Task brief:
Take the records below and print them verbatim up to and including the line that carries "let cq := (s.ctx q.ctx).d.scq".

>>>

/-- The final output entry of a sequence that ends without a token (R354): written, or found its queue full. A queue that is no OUTPUT
queue takes none. -/
def State.finalOut (s : State) (q : Seq) : State × Bool :=
  let oq := q.byte 15
  if ((s.ctx q.ctx).queue oq).kind ≠ .output then (s, true)
  else if s.canPost q.ctx oq then
    (s.queueWrite q.ctx oq (outputEntry (q.byte 17) (BitVec.ofNat 32 q.pos) 0xffffffff#32 q.tag), true)
  else (s, false)

/-- The completion of a sequence (R354). -/
def State.seqCompletion (s : State) (q : Seq) : State × Bool :=
  let cq := (s.ctx q.ctx).d.scq
  if ((s.ctx q.ctx).queue cq).kind ≠ .completion then (s, true)
  else if s.canPost q.ctx cq then
    (s.queueWrite q.ctx cq (completionEntry (q.byte 17) 6 (BitVec.ofNat 32 q.gcount) q.tag), true)
  else (s, false)

/-- A sequence ends without a token: END and its state, and its final output entry (R354). -/
def State.seqEnd (s : State) (q : Seq) (e st : Nat) : State :=
  let q := (q.setByte 17 e).setSt st
  match s.finalOut q with
  | (s, ok) => s.onSeq q.slot fun _ => { q with outDue := !ok }

/-! ### Pages of sequences (R398) -/

/-- A pass of the scheduler: the state, or the state in which an access of its own has failed (R394; log entry 24). -/
abbrev SeqRes := Except State State

/-- Every record of a pool can be read; a fault puts the context in faulted (R394). -/
def State.poolOk (s : State) (c : Nat) (p : Pool) : Bool :=
  (List.range p.np).all fun n => match s.pageRec c p n with | .ok _ => true | .error _ => false

/-- Pages that can be taken. -/
def State.poolFree (s : State) (c pi : Nat) (p : Pool) : Nat :=
  min ((List.range p.np).filter fun n => (s.recD c p n).st = pFree).length
    ((List.range p.nn).filter fun k => !(s.used c pi p 0).contains k).length

/-- A page taken into a catalogue entry (R395, R398). An entry that has an uncorrectable error takes none: the next step 1 fails its
sequence (R351). -/
def State.takePage (s : State) (c pi : Nat) (p : Pool) (cat i st dom ntok nv : Nat) : SeqRes :=
  if !s.poolOk c p then .error s
  else
    match s.newPage c pi p st with
    | none => .error s
    | some (t, n) =>
      match t.catWrite (agent c) cat i (mkEntry n dom ntok true) (some nv) none with
      | (t, some f) => if f.1 = cMACHINE && f.2.1 = 1 then .ok s else .error t
      | (t, none) => .ok t

/-- The catalogue header of a new sequence (R396). -/
def State.catOpen (s : State) (c pi : Nat) (p : Pool) (cat handle : Nat) : SeqRes :=
  match s.writeVa (agent c) .gl cat
      (toBytes 4 p.cmax ++ toBytes 4 0 ++ toBytes 1 pi ++ List.replicate 7 0 ++ toBytes 4 handle ++ List.replicate 44 0) none with
  | (s, some _) => .error s
  | (s, none) => .ok s
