/-- R116, R418, R425: `trap` faults the issuing lanes, PROGRAM with the low byte of n; each keeps the PC of the `trap`. In handler mode
the group parks at the `trap` when its chain has ended, with a record marked H, unless an earlier word of the chain has faulted. R117,
R91, R192: `eret` leaves handler mode with what the handler wrote to `lst` and `pcv` applied, a lane that goes on elsewhere than at the
ordered atomic that it failed owing no replay, the lanes that an ordered atomic has aborted going on once no lane that failed it is
faulted (R192), and the faults of main code that arrived meanwhile raised (R424); outside handler mode it is ILLEGAL, whether or not a
lane issues (R24). That the record's detail is n mod 256, that a fault of a handler word parks the group when its chain has ended, the
earliest faulted word standing, that faults which arrive while the handler runs are raised at `eret`, and which aborted lanes go on, are
the model's readings (log entries 23, 29, 70, 71). -/
def Obligations.TrapAndReturn : Prop :=
  (∀ (h : Hdr) (n : BitVec 12) (s : State), let ls := lanes (specCtl h false) s
      ((wctx h s).hm = false → (s.advance.grp s.iss.gi).hm = false → s.advance.goneLanes s.iss.gi &&& ls = 0#32 →
        (s.advance.grp s.iss.gi).inState .faulted &&& ls = 0#32 →
        Moves (.trap h n) (specCtl h false) s (group s fun g => g.onLanes ls fun _ x =>
          { x with st := .faulted, pcv := s.iss.pc, wt := 15, fcs := mkFcs false cPROGRAM (n.toNat % 256), fad := 0, frgn := g.rgn,
                   torn := false }))
      ∧ ((wctx h s).hm = true → s.iss.left ≠ 0 → s.iss.fell = none → Moves (.trap h n) (specCtl h false) s
          { s.advance with iss := { s.advance.iss with fell := some (laneFaults ls cPROGRAM (n.toNat % 256) fun _ => 0, s.iss.pc) } })
      ∧ ((wctx h s).hm = true → (s.grp s.iss.gi).status = .handler → (s.grp s.iss.gi).fellAt = none → s.iss.left = 1 → s.iss.fell = none →
        s.iss.gi < s.groups.length → Clear (specCtl h false) s → ls ≠ 0#32 →
        ∃ t, exec (.trap h n) s = .next t ∧ (t.grp s.iss.gi).status = .parked true ∧ (t.grp s.iss.gi).hpc = s.iss.pc
          ∧ (s.ctxOf (s.grp s.iss.gi) < s.ctxs.length → ∃ r ∈ (t.ctx (s.ctxOf (s.grp s.iss.gi))).recs, r.kind = 1 ∧ r.gi = some s.iss.gi
            ∧ r.cause = cPROGRAM ∧ r.detail = n.toNat % 256 ∧ r.flg.testBit 0 = true ∧ r.fmask = ls ∧ r.pc = s.iss.pc)))
  ∧ (∀ (h : Hdr) (s : State), let c := wctx h s
      (c.hm = true → Moves (.eret h) (specCtl h false) s
        ((group s fun g => { (g.freeAborted (g.onLanes allLanes fun _ x => x.eret)).dropOwed with status := .running, gfc := 0 }).raiseLater
          s.iss.gi))
      ∧ (c.hm = false → Unlawful (.eret h) (specCtl h false) s 0x0d))

/-- R432, R91: `csrr` reads a control register: of each lane in a vector register, of the group in a scalar register; a read of `cvc`
waits for earlier `acvt` words (R71). R432, R91, R4: `csrw` writes the fields of a control register that hold a value, of each issuing
lane from a vector register, of the group from a scalar register, and nothing else; outside handler mode `pcv`, `lst`, `rpc` and `rgn` are
ILLEGAL HMODE, or EXTREG where that applies too, whether or not a lane issues (R24, R41). R433, R434, R476: `perf` and `time`: chains
issued, clk since dispatch, engine passes. A count that depends on timing is the next free value (log entries 7, 44). That `hcm` keeps bit
0 among the bits that a write sets (0x2bf2f) is the model's reading (log entry 42). -/
def Obligations.ControlRegisters : Prop :=
  (∀ (h : Hdr) (d a b : BitVec 6) (s : State), let c := wctx h s
      let n := csrNum a b
      let w := specCsrr h d a b
      (∀ x ∈ laneRegs, x.1 = n → PutsLanes (.csrr h d a b) w s d fun l => x.2 (c.snap.lane l))
      ∧ (∀ x ∈ groupRegs s.advance c.snap, x.1 = n → ¬(n = 0x041 ∧ c.snap.countsDue = true) → PutsS (.csrr h d a b) w s d x.2)
      ∧ (n = 0x041 → c.snap.countsDue = true → Holds (.csrr h d a b) w s .counting))
  ∧ (∀ (h : Hdr) (d a b : BitVec 6) (s : State), let c := wctx h s
      let n := csrNum a b
      let w := specCsrw h d a b
      let barred := c.hm = false ∧ 0x010 ≤ n ∧ n ≤ 0x013
      (barred → Unlawful (.csrw h d a b) w s (if extBad w c.snap then 0x0a else 0x0d))
      ∧ (∀ x ∈ laneWrites, x.1 = n → ¬barred →
        Does (.csrw h d a b) w s (group s fun g => g.onLanes c.lanes fun l y => x.2 y (srcA c d l)))
      ∧ (∀ x ∈ groupWrites, x.1 = n → ¬barred → Does (.csrw h d a b) w s (group s fun g => x.2 g (c.snap.sreg d.toNat))))
  ∧ (∀ (h : Hdr) (d b : BitVec 6) (s : State), let g := (wctx h s).snap
      PutsSpair (.time h d false) (specPair h d) s d (BitVec.ofNat 64 s.clock.ns)
      ∧ PutsSpair (.time h d true) (specPair h d) s d (BitVec.ofNat 64 (s.clock.ns / (1000 * 2 ^ (s.ctx (s.ctxOf g)).d.wink)))
      ∧ (b = 0#6 → PutsSpair (.perf h d b) (specPair h d) s d (BitVec.ofNat 64 g.perf[0]))
      ∧ (b = 5#6 → PutsSpair (.perf h d b) (specPair h d) s d (BitVec.ofNat 64 g.perf[5]))
      ∧ (b = 1#6 → PutsSpair (.perf h d b) (specPair h d) s d (BitVec.ofNat 64 (s.clk - g.born)))
      ∧ (b ≠ 0#6 → b ≠ 1#6 → b ≠ 5#6 → Does (.perf h d b) (specPair h d) s
        ({ s.advance with freeIdx := s.freeIdx + 1 }.onGrp s.iss.gi fun g => g.setSpair d.toNat (BitVec.ofNat 64 (Config.freeValue s.freeIdx)))))

/-- R43, R45, R162, R167: a load starts an operation counted in `ld`, with the addresses and destinations read at issue, and makes the
accesses that nothing stands before; its destinations are spatial and pending. R43, R163, R169: a store starts an operation counted in
`st`, with its addresses and data read at issue. R171 to R176, R190: an atomic starts an operation counted in `ld` where it returns a
value and in `st` where not; an ordered one after the group's token-done mark is TOKEN 1, one that would write a part of a Haar register
DOMAIN 2; `ordend` sets the mark in deterministic mode. That accesses are made when their word issues, as far as no earlier one stands
before them, is the model's choice (log entry 5). -/
def Obligations.MemoryWords : Prop :=
  (∀ x ∈ loads, ∀ (h : Hdr) (mode : BitVec 2) (d a b : BitVec 6) (s : State), let c := wctx h s
      let w := specLd h x.1 mode d a b
      let run := dataRun x.1 d
      (partialHaar c run = false → Does (x.2.2.2.2 h mode d a b) w s (s.advance.startMem c .ld
        (.load x.1 x.2.1 (spaceOf mode) d.toNat x.2.2.1 x.2.2.2.1 (addrOf c h mode a b)) run))
      ∧ (partialHaar c run = true → Raises (x.2.2.2.2 h mode d a b) w s cDOMAIN 2))
  ∧ (∀ x ∈ stores, ∀ (h : Hdr) (mode : BitVec 2) (d a b : BitVec 6) (s : State), let c := wctx h s
      Does (x.2.2 h mode d a b) (specSt h x.1 mode d a b) s
        (s.advance.startMem c .st (.store x.1 (spaceOf mode) x.2.1 (addrOf c h mode a b) (dataOf c d x.1)) []))
  ∧ (∀ (h : Hdr) (m : Bool) (d a b : BitVec 6) (mode : BitVec 2) (sr : BitVec 6) (scope : BitVec 2) (w rt : Bool) (cr : BitVec 6)
      (bs cs : Bool) (s : State), let c := wctx h s
      let ord := m && s.det c.snap
      let cls : Cls := if rt then .ld else .st
      let run := atomRun w rt d
      (partialHaar c run = false → (ord && c.snap.tokenDone) = false →
        (∀ x ∈ atoms, Does (x.2 h m d a b mode sr scope w rt bs) (specAtom h d a b mode sr w rt bs (x.1 != .inc) false false 0#6) s
          (s.advance.startMem c cls (atomOp x.1 c h ord d a b mode sr scope w rt 0#6 bs false) run))
        ∧ Does (.atomCas h m d a b mode sr scope w rt cr bs cs) (specAtom h d a b mode sr w rt bs true true cs cr) s
          (s.advance.startMem c cls (atomOp .cas c h ord d a b mode sr scope w rt cr bs cs) run))
      ∧ (partialHaar c run = false → (ord && c.snap.tokenDone) = true → ∀ x ∈ atoms,
        Raises (x.2 h m d a b mode sr scope w rt bs) (specAtom h d a b mode sr w rt bs (x.1 != .inc) false false 0#6) s cTOKEN 1)
      ∧ (partialHaar c run = false → (ord && c.snap.tokenDone) = true →
        Raises (.atomCas h m d a b mode sr scope w rt cr bs cs) (specAtom h d a b mode sr w rt bs true true cs cr) s cTOKEN 1)
      ∧ (partialHaar c run = true → (∀ x ∈ atoms,
          Raises (x.2 h m d a b mode sr scope w rt bs) (specAtom h d a b mode sr w rt bs (x.1 != .inc) false false 0#6) s cDOMAIN 2)
        ∧ Raises (.atomCas h m d a b mode sr scope w rt cr bs cs) (specAtom h d a b mode sr w rt bs true true cs cr) s cDOMAIN 2)
      ∧ Does (.aadd h a b mode sr scope w bs) (specAtom h 0#6 a b mode sr false false bs true false false 0#6) s
          (s.advance.startMem c .st (.aadd (spaceOf mode) (scope = 3#2) w (addrOf c h mode a sr)
            ((atomArg c false bs b).map fun x => lowW x)) [])
      ∧ Does (.ordend h) (specOrdend h) s
          (if s.det c.snap then group s fun g => { g with tokenDone := true } else s.advance))
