/-- R163, R161: a store of one lane to the scratchpad writes its bytes, low byte first. -/
theorem test_store_sp : (match exec (.st32 g1 1 2 1 0) (benchWith fun g => { (g.putV 2 allLanes fun _ => 0x04030201) with p1 := 1#32 }) with
    | .next t => t.mem == bench.mem && (t.teams.map fun x => x.sp) == [[(0, 1), (1, 2), (2, 3), (3, 4)]] | _ => false) = true := by decide

/-- R417, R153: an address past the scratchpad is a deferred PROT 3. -/
theorem test_store_sp_bound : after (.st32 g1 1 2 1 0)
    (benchWith fun g => { (g.putV 1 allLanes fun _ => 0x10000000) with p1 := 1#32 }) (fun g => g.lanes[0].st == .faulted) = true := by decide

/-- R85, log entry 3: a word placed where the next step fetches is fetched, decoded and run: `li v26, 0x11`. -/
theorem test_fetch : (match step (State.reset.withFetchWord 32 0x1c71a011) with
    | .next t => ((t.grp 0).vreg 26)[9] == 0x11#32 && (t.grp 0).lanes[9].pcv == 1#32 | _ => false) = true := by decide

/-- R38: the all-zero word is ILLEGAL FUNC, a trap and not the end of the run. -/
theorem test_fetch_zero : (match step (State.reset.withFetchWord 32 0) with
    | .next t => (t.grp 0).lanes[0].fcs == mkFcs false cILLEGAL 2 | _ => false) = true := by decide

/-- R477: measured power above the cap raises the throttle by one, to 12 at most. -/
theorem test_throttle : throttleNext 3300 3200 0 = 1 ∧ throttleNext 3300 3200 12 = 12 ∧ throttleNext 3050 3200 3 = 2 ∧ throttleNext 3150 3200 3 = 3 := by
  decide

/-! ### States that meet the hypotheses of the statements -/

/-- A word is let through and lanes issue for it. -/
def met (s : State) (w : WordSpec) : Bool := (stopped w (wctx w.h s)).isNone && lanes w s != 0#32

/-- A word is let through and no lane issues for it. -/
def metNone (s : State) (w : WordSpec) : Bool := (stopped w (wctx w.h s)).isNone && lanes w s == 0#32

/-- An outstanding operation of every lane. -/
def opOf (id : Nat) (cls : Cls) (k : OpKind) : Op :=
  { id := id, cls := cls, pc := 0, lanes := allLanes, todo := allLanes, hm := false, rgn0 := 0, done := false,
    got := Vector.replicate 32 none, late := [], kind := k }
def postedLd : Op := opOf 0 .ld .posted

/-- A bench whose v1 and v31 hold coefficients, with the lanes 0 to 7 in p1. -/
def haarBench : State := benchWith fun g =>
  { g with tags := (g.tags.set 1 ⟨0x20, 0xffffffff⟩).set 31 ⟨0x20, 0xffffffff⟩, p1 := 0xff#32 }

theorem met_lane_words : ([specV2 hd false 1 2 3, specV1 hd false 1 2, specV0 hd 1, specMad hd false 1 2 3 4 false, specLea hd false 2 4 6,
    specWid hd 2 true, specEsc hd false 2 4 6 0, specF2 hd 1 2 3, specF1 hd 1 2, specFEsc hd 1 2 3 3 false, specFma hd 1 2 3 4 false false,
    specCmp hd false 1 2 3, specCvt hd 1 2 0 0, specQnt hd 20 8 21 0 0, specDq hd 20 8 21 0 0, specPack hd 1 2 0, specUnpack hd 1 2 0,
    specVote hd false 20, specShfl hd false 1 2, specPush hd 1 2 3, specBcast hd true 1 2, specElect hd 1 2, specRed hd false false 1 2 1,
    specTopk hd 1 2 1 false 3, specHist hd 1 2 3, specRng hd 1 2 4 6 false 0].all (met bench)) = true := by decide

theorem met_scalar_words : ([specS2 hd 1 2 3, specS1 hd 1 2, specS0 hd 1, specSMad hd 1 2 3 4, specSLea hd 2 4 6, specSWid hd 2 true,
    specSEsc hd 2 4 6 0, specMask hd [1] [2] [3] [1] true, specCtl hd true, specPref hd false 1 2, specRegion hd, specBrx hd 1, specCall hd [1],
    specLoop hd 0 [1], specCsrr hd 1 2 3, specCsrw hd 1 0 24, specPair hd 2, specTlbinv hd [2, 3]].all (met bench)) = true := by decide

theorem met_memory_words : ([specLd hd 4 0 2 3 4, specSt hd 16 0 4 3 4, specAtom hd 1 2 4 0 6 true true false true true false 8, specOrdend hd,
    specLock hd 1 2 4, specUnlock hd 2 4, specBare hd .m, specBar hd 1 2 false, specBarr hd 1 2 true, specBarw hd 1 2 true,
    specBart hd 1 2 true, specPhaseRd hd 1 2 true, specPhaseInit hd 1 2 true, specBarrRem hd 2, specGbar hd 5, specGang hd 1, specBand hd [1],
    specAcvt hd 24 0 3 true, specTgset hd 1 2 3, specTgget hd 1 2 0, specWv hd 1 2, specStw hd 1 2 0 3, specLdw hd 1 2 0 3].all (met bench))
    = true := by decide

theorem met_channel_words : ([specBoard hd 10 4 5 6 false, specAsk hd 1 2, specLapr hd 2 0, specSend hd 4, specRecv hd 4, specJob hd 1 2,
    specPg hd 1 4, specJstat hd 1 2 0, specCatld hd 2 4, specCatst hd 2 4, specSeqld hd 1 2, specSeqst hd 1 2, specAdmit hd 1 2,
    specRetire hd 1 2, specPairSt hd 2 4, specTokput hd 1 2 3, specAccept hd 1 2 4, specDraft hd 1 2 4, specStopck hd 1 2 3].all (met bench))
    = true := by decide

<<<

Solution to the exercise:
/-- The final output entry of a sequence that ends without a token (R354): written, or found its queue full. A queue that is no OUTPUT
queue takes none. -/
def State.finalOut (s : State) (q : Seq) : State × Bool :=
  let oq := q.byte 15
  if ((s.ctx q.ctx).queue oq).kind ≠ .output then (s, true)
  else if s.canPost q.ctx oq then
    (s.queueWrite q.ctx oq (outputEntry (q.byte 17) (BitVec.ofNat 32 q.pos) 0xffffffff#32 q.tag), true)
  else (s, false)

/-- The completion of a sequence (R354). -/
def State.seqCompletion (s : State) (q : Seq) : State × Bool :=
  let cq := (s.ctx q.ctx).d.scq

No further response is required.